- Theatrical release poster
- Directed by: Romell Foster-Owens
- Written by: Flynn Belaine Pryor Cal Wilson
- Based on: The Three Musketeers by Alexandre Dumas
- Produced by: Betty Spruill
- Starring: Richard Pryor Flynn Belaine Cal Wilson Reynaldo Rey Joe Torry Roy Fegan Ron Goss
- Cinematography: John L. Demps Jr.
- Edited by: John David Allen
- Music by: Vincent L. Bryant
- Distributed by: Paramount Pictures
- Release date: November 8, 1991;
- Running time: 97 minutes
- Language: English

= The Three Muscatels =

The Three Muscatels is a 1991 American parody comedy-drama film directed by Romell Foster-Owens. The film stars Richard Pryor and his then wife Flynn Belaine, who also wrote the script with Cal Wilson. The film is based on the 1844 novel The Three Musketeers by Alexandre Dumas. This was Richard Pryor's last theatrically released film for which he received star billing in a dramatic role. It premiered at the African-American Film Marketplace in November 1991.

==Plot==
Donna Bon Viant is a college student, who has to complete an assignment on the 14th century for her African-American literature class. She chooses to base her writings on The Three Musketeers, a famous novel by Alexandre Dumas. Donna begins to read the novel and falls asleep in the process.
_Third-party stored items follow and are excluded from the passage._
-- ==== Sys2Proof/Machine/Dispatch.lean ====
section
/-! DEFINITION. One arm per operation: the meaning of each row of spec/opcode_table.json. -/

namespace Sys2Proof.Machine

def exec (i : Instr) (s : State) : Host.Outcome State Fault Refusal :=
  match i with
  | .nop => Sys2Proof.Machine.execNop s
  | .csrRd addr => Sys2Proof.Machine.execCsrRd addr s
  | .csrWr addr data => Sys2Proof.Machine.execCsrWr addr data s
  | .msTick => Sys2Proof.Machine.execMsTick s
  | .debUpd lane raw => Sys2Proof.Machine.execDebUpd lane raw s
  | .btnUpd b raw => Sys2Proof.Machine.execBtnUpd b raw s
  | .keyScan raw16 => Sys2Proof.Machine.execKeyScan raw16 s
  | .maskDiff old new => Sys2Proof.Machine.execMaskDiff old new s
  | .qeiTick e count => Sys2Proof.Machine.execQeiTick e count s
  | .qdecSmp q clk dt => Sys2Proof.Machine.execQdecSmp q clk dt s
  | .qdecTick q => Sys2Proof.Machine.execQdecTick q s
  | .envCurve x bend => Sys2Proof.Machine.execEnvCurve x bend s
  | .envShape stage x => Sys2Proof.Machine.execEnvShape stage x s
  | .envEdur stage offset vel => Sys2Proof.Machine.execEnvEdur stage offset vel s
  | .envEamp stage offset vel => Sys2Proof.Machine.execEnvEamp stage offset vel s
  | .envEbend stage offset vel => Sys2Proof.Machine.execEnvEbend stage offset vel s
  | .synNoteon note => Sys2Proof.Machine.execSynNoteon note s
  | .synNoteoff note => Sys2Proof.Machine.execSynNoteoff note s
  | .synTick => Sys2Proof.Machine.execSynTick s
  | .ringPush l r => Sys2Proof.Machine.execRingPush l r s
  | .ringDrain h => Sys2Proof.Machine.execRingDrain h s
  | .ringSyncw adv => Sys2Proof.Machine.execRingSyncw adv s
  | .ringSyncr adv => Sys2Proof.Machine.execRingSyncr adv s
  | .ringSyncu => Sys2Proof.Machine.execRingSyncu s

end Sys2Proof.Machine
end

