-- ==== Sys2Proof/Certificates/Slice0/Obligations.lean ====
section
/-! DEFINITION. The statements about the block, made from the numbered rules of spec/ for the provers. A statement of what
an operation does says that it answers a next state, which state that is (every field not named keeps its value), what
becomes of memory through the reads of the model, and the response as numbers of 30_encoding.md R84, R85. -/

open Sys2Proof Sys2Proof.Machine Sys2Proof.Safety

/-! ### Encoding -/

/-- 30_encoding.md R70: the fields of the operation word and the three 32-bit words it is written as. -/
def Obligations.OperationWordHasFiveFields : Prop :=
  ∀ (op idx : BitVec 8) (imm : BitVec 16) (a b : Word),
    (opWord op idx imm a b).toNat =
      op.toNat * 2 ^ 88 + idx.toNat * 2 ^ 80 + imm.toNat * 2 ^ 64 + a.toNat * 2 ^ 32 + b.toNat ∧
    ((opWord op idx imm a b).extractLsb' 64 32).toNat = op.toNat * 2 ^ 24 + idx.toNat * 2 ^ 16 + imm.toNat ∧
    (opWord op idx imm a b).extractLsb' 32 32 = a ∧ (opWord op idx imm a b).extractLsb' 0 32 = b

/-- 30_encoding.md R83: the layout of the response word; every operation that answers a next state has put out exactly
one, at its own port, and the synchroniser steps none. -/
def Obligations.EveryOperationGivesOneResponseWord : Prop :=
  (∀ (st : Status) (aux : BitVec 24) (v : Word),
    (respWord st aux v).toNat = st.code.toNat * 2 ^ 56 + aux.toNat * 2 ^ 32 + v.toNat) ∧
  (∀ (i : Instr) (s t : State), exec i s = .next t →
    (i.agent = .ctl ∨ i.agent = .smp ∨ i.agent = .bus →
      ∃ w, t.out.resp = some (i.agent, w) ∧ statusField w ∈ [0x00, 0x01, 0x10, 0x11, 0x12, 0x13, 0x14, 0x7F]) ∧
    (i.agent = .syncw ∨ i.agent = .syncr ∨ i.agent = .syncu → t.out.resp = none))

/-- Decoding an encoded operation gives it back, with every operand at every value. -/
def Obligations.DecodeOfEncodeGivesTheOperation : Prop := ∀ i : Instr, decode (encode i) = .ok i

/-- 30_encoding.md R75: a word is read as an operation only if it is that operation's own word, so a non-zero unused bit
makes a word illegal. -/
def Obligations.EncodeOfDecodeGivesTheWord : Prop := ∀ (w : OpWord) (i : Instr), decode w = .ok i → encode i = w

/-- 30_encoding.md R72: the decoder accepts exactly the words that match a row of the opcode table. -/
def Obligations.DecodeAcceptsExactlyTheTableRows : Prop :=
  ∀ w : OpWord, (∃ i, decode w = .ok i) ↔ ∃ r ∈ opRows, w &&& r.mask = r.pattern

/-- Words written out from the encodings of 30_encoding.md R72 are read as the operations they stand for. -/
def Obligations.WrittenOutWordsDecode : Prop :=
  decode 0x020000420000000080000000 = .ok (.csrWr 0x42 0x80000000) ∧
  decode 0x101F00000000000000000001 = .ok (.debUpd 31 true) ∧
  decode 0x210100000000000000000002 = .ok (.qdecSmp 1 true false) ∧
  decode 0x34050000FFFFFFFF00010000 = .ok (.envEbend 5 0xFFFFFFFF 0x10000) ∧
  decode 0x407F00000000000000000000 = .ok (.synNoteon 127) ∧
  decode 0x510100000000000000000000 = .ok (.ringDrain true)

/-! ### The step -/

/-- A step runs the decoded operation: where the oldest input is a word that decodes to an operation of the agent that
presents it, the step is that operation's meaning with the input taken; and the word placed by `withFetchWord` is run
in the very state it was placed in. Both are the model's choice and no rule of the spec: that a step serves the oldest
element of `pending` is log 2 (DESIGN CHOICE); how `withFetchWord` numbers the bits, and that it places the word at the
head of the inputs as its own agent's request, are log 9 and log 10 (DEDUCED). -/
def Obligations.StepRunsTheDecodedOperation : Prop :=
  (∀ (s : State) (w : OpWord) (rest : List Input) (i : Instr),
    s.pending = .request i.agent w :: rest → decode w = .ok i → step s = exec i { s with pending := rest }) ∧
  (∀ (s : State) (i : Instr), step (s.withFetchWord 96 (encode i).toNat) = exec i s)

/-- 30_encoding.md R71: which agent an opcode belongs to; a word presented by another agent, and a word that is no
operation, change nothing and are answered ILLEGAL at the port they came to. The synchroniser opcodes are accepted on no
port. -/
def Obligations.WrongPortAndIllegalWordsAreAnsweredIllegal : Prop :=
  (∀ i : Instr,
    (i.opcode.toNat ≤ 0x3F → i.agent = .ctl) ∧
    (0x40 ≤ i.opcode.toNat ∧ i.opcode.toNat ≤ 0x42 ∨ i.opcode.toNat = 0x50 → i.agent = .smp) ∧
    (i.opcode.toNat = 0x51 → i.agent = .bus) ∧ (i.opcode.toNat = 0x58 → i.agent = .syncw) ∧
    (i.opcode.toNat = 0x59 → i.agent = .syncr) ∧ (i.opcode.toNat = 0x5A → i.agent = .syncu)) ∧
  (∀ (s : State) (a : Agent) (w : OpWord) (rest : List Input), s.pending = .request a w :: rest →
    a = .ctl ∨ a = .smp ∨ a = .bus → (∀ i, decode w = .ok i → i.agent ≠ a) →
    ∃ t, step s = .next t ∧ t = { s with pending := rest, out := t.out } ∧ MemorySame s t ∧ Responded t a 0x7F 0 0)

/-- 30_encoding.md R76: the range checks a mask cannot express; DEB.UPD is never out of range, and a stage that exists is
not illegal, whether or not it has the field. -/
def Obligations.OutOfRangeOperandsAreAnsweredIllegal : Prop :=
  ∀ s : State,
    (∀ b raw, s.cfg.numBtn ≤ b.toNat → AnswersIllegal (.btnUpd b raw) s) ∧
    (∀ e count, s.cfg.numQei ≤ e.toNat → AnswersIllegal (.qeiTick e count) s) ∧
    (∀ q clk dt, s.cfg.numQdec ≤ q.toNat → AnswersIllegal (.qdecSmp q clk dt) s) ∧
    (∀ q, s.cfg.numQdec ≤ q.toNat → AnswersIllegal (.qdecTick q) s) ∧
    (∀ stage x, 6 ≤ stage.toNat → AnswersIllegal (.envShape stage x) s) ∧
    (∀ stage offset vel, 6 ≤ stage.toNat → AnswersIllegal (.envEdur stage offset vel) s ∧
      AnswersIllegal (.envEamp stage offset vel) s ∧ AnswersIllegal (.envEbend stage offset vel) s) ∧
    (∀ addr, (∀ v, ¬ CsrReads s addr.toNat v) → AnswersIllegal (.csrRd addr) s) ∧
    (∀ addr data, (∀ u v, ¬ CsrWrites s data addr.toNat u v) → AnswersIllegal (.csrWr addr data) s) ∧
    (∀ lane raw, ¬ AnswersIllegal (.debUpd lane raw) s) ∧
    (∀ stage x offset vel, stage.toNat < 6 → ¬ AnswersIllegal (.envShape stage x) s ∧
      ¬ AnswersIllegal (.envEdur stage offset vel) s ∧ ¬ AnswersIllegal (.envEamp stage offset vel) s ∧
      ¬ AnswersIllegal (.envEbend stage offset vel) s)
She dreams a zany dream involving the adventures of "The Three Muscatels". The adventures include a number of people in Donna's life including students in her class, members of her family, and an alcoholic she met earlier in the day named Russell, who was drinking muscatel wine.

==Cast==
- Richard Pryor as Wino / Bartender
- Flynn Belaine as Donna Bon Viant / Dorian
- Cal Wilson as Victor Langford
- Reynaldo Rey as King Alberto Nacho
- Joe Torry as Andre Squire
- Roy Fegan as Puablo the Traitor
- Ron Goss as Squeeky Lopsider

==Production==
It was filmed in Atlanta, Georgia in 56 days, from January 19 to March 16, 1991.